REPUBLIC OF SOUTH AFRICA

Case Number: 48047/2021


 

DELETE WHICHEVER IS NOT APPLICABLE

(1) REPORTABLE: NO

(2) OF INTEREST TO OTHER JUDGES: NO

(3) REVISED: YES

DATE: 26 September 2023

SIGNATURE: JANSE VAN NIEUWENHUIZEN J


 

In the matter between:

IX ENGINEERS (PTY) LTD Applicant

and

ASHLEY MARCO SEPTEMBER First Respondent

 

KRESTON PRETORIA Second Respondent

 

 

 

 

 


 

JUDGMENT

JANSE VAN NIEUWENHUIZEN J:


 

[1] The applicant (plaintiff) applies for leave to amend its particulars of claim in accordance with a notice of intention to amend delivered on 6 October 2022. The first respondent (first defendant) not only opposes the application, but also instituted a counter application in terms of which he inter alia claims for the dismissal of the applicant’s claim.

[2] The second applicant, Kreston Pretoria, is a firm of auditors and will hereinafter be referred to as “Kreston”.

[3] For ease of the reference the applicant and first respondent will be referred to as such or as “the parties”.

INTRODUCTION

[4] The dispute between the parties centres around the value of the first respondent’s shares in the applicant. The first respondent, a shareholder in the applicant, wishes to dispose of his shareholding. In terms of the shareholders’ agreement, the applicant is obliged to purchase the shares at a fair market value.

[5] The fair market value of the first respondent’s shares proved to be somewhat of a contentious issue.

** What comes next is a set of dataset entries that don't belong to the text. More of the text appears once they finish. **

/-- The state that both Watermaster members compute (R392). version is the route version in force or being switched to, built the
topology it was built from; tick is its switch tick while its census runs; users the pair port users that members were given last
(R286); untaken are the agents that have not accepted the holder's take (R397, R398); keepsRole says that a plan was accepted that names
a twin member as a candidate, so that the members keep their role under it (R390). -/
structure WmShared where
  cycle : Nat := 0
  seqs : Sparse Nat := []
  outstanding : List WmCommand := []
  untaken : List Nat := []
  findings : List Finding := []
  log : List Finding := []
  positions : Sparse Position := []
  slices : List (BitVec 256) := []
  flows : List (Nat × List (BitVec 64)) := []
  changes : List WmChange := []
  building : List WmChange := []
  version : Nat := 0
  built : WmView := {}
  inForce : WmView := {}
  writing : Bool := false
  tick : Option Nat := none
  drained : List Nat := []
  fences : Sparse (BitVec 16) := []
  budgets : Sparse Nat := []
  shares : Sparse Nat := []
  perRail : List Nat := []
  users : Sparse Nat := []
  keySeq : Sparse Nat := []
  keyReply : Sparse (BitVec 256 × List Byte) := []
  detaches : List Nat := []
  stayDetached : Bool := false
  keepsRole : Bool := false
  deriving DecidableEq, Repr, Inhabited

/-- A Watermaster member (13, 14): the shared state, and what is its own. epoch is the lease epoch it holds or seeks, known the
highest it has seen; inputs are those of the cycle in progress as it received them; digest and prevDigest are of the state after the
last cycle computed and the one before; standby says, on the active, that a standby holds the state. -/
structure Wm where
  sh : WmShared := {}
  role : WmRole := .none
  epoch : Nat := 0
  known : Nat := 0
  seeking : Bool := false
  inputs : List WmInput := []
  copied : List WmInput := []
  copyCycle : Option Nat := none
  coasts : Nat := 0
  replies : List HeldReply := []
  fullParts : List (Nat × List Byte) := []
  queryWait : Option Nat := none
  queryLeft : List Nat := []
  seekAfter : Nat := 0
  standby : Bool := false
  joinAsked : Bool := false
  digest : BitVec 64 := 0
  prevDigest : BitVec 64 := 0
  opOut : List (BitVec 256 × List Byte × BitVec 512) := []
  pairOut : List (BitVec 8 × List Byte) := []
  deriving DecidableEq, Repr
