-- ==== Sys2Proof/Machine/Ops.lean ====
section
/-! DEFINITION. The operations every family shares: time, set-up words, contexts and keys, device memory with the checks of R124
and R588, page ownership, messages to the host, completion records, and the frame that every command keeps. -/

namespace Sys2Proof.Machine

/-! ### The frame of a command -/

/-- What a command that is no register write leaves of its own effect t on s: the queue is as it was, and set-up values and
their errors change only by a cold reset, which returns every register to its reset word (R544, R547). -/
def commit (s t : State) : State :=
  if t.rst.colds = s.rst.colds then
    { t with pending := s.pending, setup := s.setup, setupErr := s.setupErr }
  else { t with pending := s.pending, setup := [], setupErr := {} }

/-- The outcome of a command whose effect is f (DESIGN CHOICE, log 1). -/
def act (f : State → State) (s : State) : Host.Outcome State Fault Refusal := .next (commit s (f s))

/-- The outcome of a command with an operand that only well-formed senders form: a fault for others. -/
def actIf (ok : Bool) (f : State → State) (s : State) : Host.Outcome State Fault Refusal :=
  if ok then act f s else .fault .illFormedCommand

/-! ### Time (00 Conventions, R152) -/

/-- Ticks in n microseconds. -/
def usTicks (n : Nat) : Nat := 100 * n

/-- Ticks in n milliseconds. -/
def msTicks (n : Nat) : Nat := 100000 * n

/-- Ticks in a link frame (R152). -/
def frameTicks : Nat := 16384

/-- Elapsed time in ticks since power-on, for timers. -/
def State.now (s : State) : Nat := s.time.clock

/-- The link frame of the tick count (R152). -/
def State.frame (s : State) : Nat := s.time.tick / frameTicks

/-! ### Set-up words (R541, R548) -/

/-- The reset word of the RW and RWL registers (R548); 0 for every other offset. -/
def resetWord (off : Nat) : BitVec 32 :=
  match off with
  | 0x100010 => 0x0003E80A
  | 0x200040 => 0x00000A18
  | 0x300020 => 0x00000008
  | 0x400010 => 0x004B4E00
  | 0x400020 => 0x00400010
  | 0x500010 => 0x08202040
  | 0x500020 => 0x0007D100
  | 0x500030 => 0x00000011
  | 0x600010 => 0x000001F4
  | 0x700044 => 0x00000440
  | 0x701070 => 0x0000002F
  | 0x702000 => 0x02384850
  | 0x702004 => 0x00143840
  | 0x702010 => 0x00014614
  | 0x702014 => 0x00000001
  | 0x702020 => 0x02994B60
  | 0x800010 => 0x00000514
  | 0x800014 => 0x14287864
  | 0x800020 => 0x00001028
  | 0x800030 => 0x0000005F
  | 0x900000 => 0x012C23E8
  | 0x900010 => 0x05010A0A
  | 0xA00010 => 0x00000014
  | 0xB00010 => 0x0000003C
  | 0xD00010 => 0x1D111D10
  | 0xE00010 => 0x00000064
  | _ => 0

/-- The word a set-up register holds: what was written to it since cold reset, else its reset word. -/
def State.word (s : State) (off : Nat) : BitVec 32 := ((lfind s.setup off).getD (resetWord off))

/-- The number in the field [lo + n - 1 : lo] of a set-up register. -/
def State.fld (s : State) (off lo n : Nat) : Nat := (s.word off).toNat / 2 ^ lo % 2 ^ n

/-- A value held to a range, the nearest end standing for values beyond it (R592). -/
def clamp (lo hi v : Nat) : Nat := max lo (min hi v)

/-- GEN_SETUP_LOCK.lock (R543). -/
def State.locked (s : State) : Bool := s.fld 0x8 0 1 = 1

/-- HST_CFG.rd_timeout_ms (R275) in ticks. -/
def State.rdTimeout (s : State) : Nat := msTicks (max 1 (s.fld 0x100010 0 8))

/-- HST_CFG.hold_ms (R275) in ticks. -/
def State.holdTicks (s : State) : Nat := msTicks (max 10 (s.fld 0x100010 8 12))

/-- HST_CFG.mbox_vector (R275). -/
def State.mboxVector (s : State) : Nat := s.fld 0x100010 20 8

/-- MON_CFG.prof_en (R551). -/
def State.profEn (s : State) : Bool := s.fld 0xC00000 0 1 = 1

/-! ### Contexts and keys -/

/-- A context; not live where it does not exist. -/
def State.ctx (s : State) (c : Nat) : Context := sget {} s.ctxs c

/-- The state with context c changed. -/
def State.updCtx (s : State) (c : Nat) (f : Context → Context) : State := { s with ctxs := supd {} s.ctxs c f }

/-- A key slot (R502). -/
def State.key (s : State) (k : Nat) : KeySlot := sget {} s.keys k

/-- The key slot of a context (R261). -/
def State.ctxSlot (s : State) (c : Nat) : BitVec 4 := (s.ctx c).keySlot

/-- The current generation of a key slot; slot 0 has generation 0 (R502). -/
def State.slotGen (s : State) (k : BitVec 4) : BitVec 6 := if k = 0 then 0 else (s.key k.toNat).gen

/-- Whether a context is confidential (R24 mode C). -/
def State.conf (s : State) (c : Nat) : Bool := decide (s.ctxSlot c ≠ 0)

/-! ### Device memory -/

/-- The base of the cell memory region (R11). -/
def cellRegion : Nat := 0xF00000000000

/-- The device address of local address a of logical cell n (R11). -/
def cellAddr (n a : Nat) : Nat := cellRegion + n * 0x200000 + a

/-- The LPDDR6 capacity (R121). -/
def State.capacity (s : State) : Nat := s.maps.live.length * (3 * 2 ^ 30)

/-- The regions of the device address map (R12). -/
inductive Region where
  | lpddr | hostWin | cellMem | sync | pair | regs | none
  deriving DecidableEq, Repr

/-- The region of a device address (R12). -/
def regionOf (a : Nat) : Region :=
  if a < 0x00C000000000 then .lpddr
  else if a < 0xE00000000000 then .none
  else if a < 0xE10000000000 then .hostWin
  else if a < 0xF00000000000 then .none
  else if a < 0xF10000000000 then .cellMem
  else if a < 0xF10000010000 then .sync
  else if a < 0xF20000000000 then .none
  else if a < 0xF2C000000000 then .pair
  else if a < 0xFF0000000000 then .none
  else if a < 0xFF0004000000 then .regs
  else .none

/-- A populated cell memory address (R11). -/
def inCells (a : Nat) : Bool := cellRegion ≤ a && a < 0xF00010000000

/-- The logical cell whose memory holds a populated cell memory address (R11). -/
def cellOf (a : Nat) : Nat := (a - cellRegion) / 0x200000

/-- The stored bytes from a on; an unlisted byte is 0 (R84, R130). -/
def memGet (m : Memory) (a n : Nat) : List Byte := sgetRun 0 m a n

/-- The memory with the bytes from a on stored. -/
def memPut (m : Memory) (a : Nat) (bs : List Byte) : Memory := ssetRun 0 m a bs

/-- The canonical form of the memory. -/
def Memory.wf (m : Memory) : Bool := swf (0 : Byte) m

/-- Local bytes of a cell's memory. -/
def State.cellGet (s : State) (n a len : Nat) : List Byte := memGet s.mem (cellAddr n a) len

/-- The state with local bytes of a cell's memory written. -/
def State.cellPut (s : State) (n a : Nat) (bs : List Byte) : State := { s with mem := memPut s.mem (cellAddr n a) bs }

/-- The number held in bytes of a cell's memory. -/
def State.cellNat (s : State) (n a len : Nat) : Nat := leNat (s.cellGet n a len)

/-- Where an LPDDR6 address lies: physical channel, byte offset within the channel, sub-channel (R120). -/
structure Place where
  chan : Nat
  coff : Nat
  sub : Nat
  deriving DecidableEq, Repr

/-- The place of an LPDDR6 address over the live channels (R120). -/
def placeOf (live : List Nat) (a : Nat) : Place :=
  let g := a / 256
  let l := live.length
  let r := g / l
  let h := (r % 256) ^^^ (r / 256 % 256) ^^^ (r / 65536 % 256)
  { chan := live.getD ((g % l + h) % l) 0, coff := r * 256 + a % 256, sub := a / 64 % 2 }

/-- The physical channel of an LPDDR6 address over the live channels (R120). -/
def channelOf (live : List Nat) (a : Nat) : Nat := (placeOf live a).chan

/-- The controller that serves an LPDDR6 address (R118). -/
def State.controllerOf (s : State) (a : Nat) : Nat := channelOf s.maps.live a / 8

/-- A channel recorded as failing in the fault record (R136). -/
def Flash.channelFault (f : Flash) (ch : Nat) : Flash :=
  if f.faultChannels.contains ch then f else { f with faultChannels := f.faultChannels ++ [ch] }

/-- A saturating count by index raised by one. -/
def bump (w : Nat) (m : Sparse Nat) (k : Nat) : Sparse Nat := sset 0 m k (satAdd w (sget 0 m k) 1)

/-- A memory error counted and recorded (R138, R151), as an address-check error where step 3 of R124 failed; a channel with 16 of them within
1 s goes into the fault record (R136). The errors that R136 calls uncorrectable are taken to be those that MEM_ERRCNT_n counts as such: every
failure of steps 1 to 3 of R124 (DEDUCED, log 170). -/
def State.noteMemErr (s : State) (ctx : BitVec 6) (a : Nat) (addrCheck : Bool := false) : State :=
  let ch := channelOf s.maps.live a
  let errs := s.memErrs ++ [{ addr := a, channel := ch, ctx := ctx, tick := s.now, addrCheck := addrCheck }]
  let recent := (errs.filter fun e => e.channel = ch && decide (s.now < e.tick + msTicks 1000)).length
  { s with cnt := { s.cnt with memUe := bump 8 s.cnt.memUe (s.controllerOf a) }, memErrs := errs,
           flash := if 16 ≤ recent then s.flash.channelFault ch else s.flash }

/-- A correctable error counted (R137). -/
def State.noteCe (s : State) (a : Nat) : State :=
  { s with cnt := { s.cnt with memCe := bump 16 s.cnt.memCe (s.controllerOf a) } }

/-- A tag mismatch counted (R124, R151). -/
def State.noteTag (s : State) (a : Nat) : State :=
  { s with cnt := { s.cnt with memTag := bump 8 s.cnt.memTag (s.controllerOf a) } }

/-- The metadata of the line that holds a (R122). -/
def State.tag (s : State) (a : Nat) : LineTag := sget {} s.tags (a / 64)

/-- What a line read gives: its data, a memory error, or a tag mismatch (R124). -/
inductive LineRes where
  | data (bs : List Byte)
  | bad
  | stale
  deriving DecidableEq, Repr

/-- addr_chk of a line's device address (R122). -/
def addrChk (a : Nat) : BitVec 12 :=
  BitVec.ofNat 12 (a / 2 ^ 6) ^^^ BitVec.ofNat 12 (a / 2 ^ 18) ^^^ BitVec.ofNat 12 (a / 2 ^ 30) ^^^ BitVec.ofNat 12 (a / 2 ^ 42 % 64)

/-- The 24-bit tag of the line at a as it was written (R122). -/
def LineTag.word (t : LineTag) (a : Nat) : BitVec 24 :=
  addrChk a ++ (0 : BitVec 1) ++ BitVec.ofBool t.poison ++ t.keyGen ++ t.keySlot

/-- The bytes of a line's 72 symbols with its errors laid over them: 64 data bytes, 3 of the tag, 5 of the check code (R122, R123). -/
def withErrs (err : Sparse Byte) (bs : List Byte) : List Byte := bs.zipIdx.map fun e => e.1 ^^^ sget 0 err e.2

/-- The 64 metadata bits of the line at a as they were written: the tag and the check code over data and tag (R122). -/
def State.lineMeta (s : State) (a : Nat) : BitVec 64 :=
  let w := (s.tag a).word a
  Config.checkCode (memGet s.mem a 64) w ++ w

/-- The 72 bytes that a read of the line at a receives (R119, R122). -/
def State.lineReceived (s : State) (a : Nat) : List Byte :=
  withErrs (s.tag a).err (memGet s.mem a 64 ++ leBytes 8 (s.lineMeta a).toNat)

The parties could not agree on the value of the shares, which prompted the first respondent to apply for the appointment of an independent expert to determine the value of the shares.

[6] The application culminated in a settlement agreement in terms of which the parties agreed that an independent auditor would be appointed by the applicant to determine the fair market value of the shares in accordance with clause 15.2 of the shareholders’ agreement. The parties, furthermore, agreed that the applicant will purchase the shares for such value.

[7] The applicant duly appointed Kreston to perform the valuation of the shares. In terms of a valuation report dated 6 September 2021, the fair market value of the first respondent’s shares was determined at R 4 120 000, 00.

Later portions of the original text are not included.